Базилль свирепо глянул на него:
– Ты вот зачем ему это сказал?
– Чтоб он не так переживал из-за того, что люди смеются над его картиной, – ответил Ренуар. – Которая великолепна, хоть девушка на ней и худосочна.
– Она зато настоящая, – сказал Моне. – В том-то и гениальность.
– Мне нравятся девушки с солидными попами. – И Ренуар очертил в воздухе предпочитаемую солидность поп.
– Вы писали на пленэре? – поинтересовался Моне. Они все в последнее время работали на природе, в студии Глейра писали только фигуры – ну, или в Лувре копировали работы мастеров.
– Наброски делал в поле, но писал у себя в ателье, – ответил Мане.
– А как назвали? – спросил Базилль.
– «Купание», – ответил художник. Ему стало немного легче – ну и пусть зрители говорят, что хотят. Вот перед ним – разумные молодые люди, они разбираются в живописи, понимают, что он хотел сказать, и им картина нравится.

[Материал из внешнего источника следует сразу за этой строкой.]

/-- A completed step of PINS: the working state it leaves, the number of symbols it consumes and the symbols it produces. -/
inductive PinsDone (s : State) : PinsWork → Nat → List AuxSymbol → Prop
  | drop : PinsDone s { s.pins.work with rd := s.pins.work.rd + 1#64, state := 0#2 } 1 []
  | detect (flag : condBs s = true) : PinsDone s { s.pins.work with preIdx := 0#8, state := 1#2 } 0 []
  | preamble (x : AuxSymbol) (state : s.pins.work.state = 1#2) (more : condPl s = false) :
      PinsDone s { s.pins.work with wr := s.pins.work.wr + 1#64, preIdx := s.pins.work.preIdx + 1#8, state := 1#2 } 0 [x]
  | lastPreamble (x : AuxSymbol) :
      PinsDone s { s.pins.work with
        wr := s.pins.work.wr + 1#64, preIdx := s.pins.cfg.nPre.setWidth 8, state := 2#2 } 0 [x]
  | copy (x : AuxSymbol) :
      PinsDone s { s.pins.work with rd := s.pins.work.rd + 1#64, wr := s.pins.work.wr + 1#64, state := 3#2 } 1 [x]

/-- What a completed step of engine `e` does to its working state, its ports and the queue. -/
def done (e : Engine) (s t : State) : Prop :=
  match e with
  | .samp => ∃ n ts xs, SampDone s t.samp.work xs ∧ t.sampIn = s.sampIn.consume n ∧
      t.sampOut = (s.sampOut.emit ts).produce xs
  | .fsync => ∃ f : Option Frame, FsyncDone s t.fsync.work f ∧ t.fsyncIn = s.fsyncIn.consume 1 ∧
      t.msgq = s.msgq ++ f.toList
  | .pins => ∃ n ts xs, PinsDone s t.pins.work n xs ∧ t.pinsIn = s.pinsIn.consume n ∧
      t.pinsOut = (s.pinsOut.emit ts).produce xs
  | .cpfx => ∃ ts,
      t.cpfx.work = { rd := s.cpfx.work.rd + 1#64, wr := s.cpfx.work.wr + s.cpfx.cfg.outSize.setWidth 64 } ∧
      t.cpfxIn = s.cpfxIn.consume 1 ∧ t.cpfxOut = (s.cpfxOut.emit ts).produce (prefixed s)

/-- The faults a step of engine `e` can raise (60_exceptions.md R361). -/
def mayFault (e : Engine) (s : State) (f : HwFault) : Prop :=
  match e with
  | .samp => f.code = 0x01#8 ∨ (s.samp.work.state ≠ 0#2 ∧ s.samp.work.state ≠ 2#2)
  | .fsync => f.code = 0x05#8 ∨ s.fsync.work.state = 3#2 ∨
      (s.fsync.work.state = 1#2 ∧ collectHeader s.draws (demap s).2 { (demap s).1 with state := 1#2 } = .error f) ∨
      (s.fsync.work.state = 2#2 ∧ storePayload s.draws (demap s).2 { (demap s).1 with state := 2#2 } = .error f)
  | .pins => False
  | .cpfx => False

/-- Everything but engine `e`, its ports and, for FSYNC, the queue is the same. -/
def ownOnly (e : Engine) (s t : State) : Prop :=
  match e with
  | .samp => ∃ x i o, t = { s with samp := x, sampIn := i, sampOut := o }
  | .fsync => ∃ x i q r, t = { s with fsync := x, fsyncIn := i, msgq := q, qroom := r }
  | .pins => ∃ x i o, t = { s with pins := x, pinsIn := i, pinsOut := o }
  | .cpfx => ∃ x i o, t = { s with cpfx := x, cpfxIn := i, cpfxOut := o }

theorem ownOnly_refl (e : Engine) (s : State) : ownOnly e s s := by
  cases e
  case fsync => exact ⟨_, _, _, _, rfl⟩
  all_goals exact ⟨_, _, _, rfl⟩

theorem ownOnly_setCtl (s : State) (e : Engine) (c : Ctl) : ownOnly e s (s.setCtl e c) := by
  cases e
  case fsync => exact ⟨_, _, _, _, rfl⟩
  all_goals exact ⟨_, _, _, rfl⟩

theorem ownOnly_faultEntry (s : State) (e : Engine) (b : Byte) (f : HwFault) : ownOnly e s (faultEntry s e b f) :=
  ownOnly_setCtl s e _

/-- An operation that completes: it latches its selector over the state `u`, which has the common registers and the configuration of
`s`. -/
structure Completes (e : Engine) (s t : State) : Prop where
  own : ownOnly e s t
  ctl : ∃ b, t.ctlOf e = latched (s.ctlOf e) b
  regs : sameRegs e s t
  done : done e s t

/-- An operation ends by completing or by a fault entry. -/
def Ends (e : Engine) (s t : State) : Prop :=
  Completes e s t ∨ ∃ b f, mayFault e s f ∧ t = faultEntry s e b f

theorem sampCompletes {s u : State} {w : SampWork} {n : Nat} {ts : List Tag} {xs : List SigSymbol} (b : Byte)
    (hu : u = { s with
      samp := { s.samp with work := w }, sampIn := s.sampIn.consume n, sampOut := (s.sampOut.emit ts).produce xs })
    (hw : SampDone s w xs) : Completes .samp s (latchSel u .samp b) := by
  subst hu
  exact ⟨⟨_, _, _, rfl⟩, ⟨b, rfl⟩, ⟨rfl, rfl⟩, n, ts, xs, hw, rfl, rfl⟩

– Дурацкое название, – неожиданно произнес женский голос где-то рядом. – Она даже не мокрая.
Молодые художники расступились. К их компании присоединилась женщина в черных испанских кружевах.
– Быть может, мы наткнулись на них перед купанием, – сказал Мане. – Мотив это классический, мадам. В «Суде Париса» у Рафаэля – то же самое.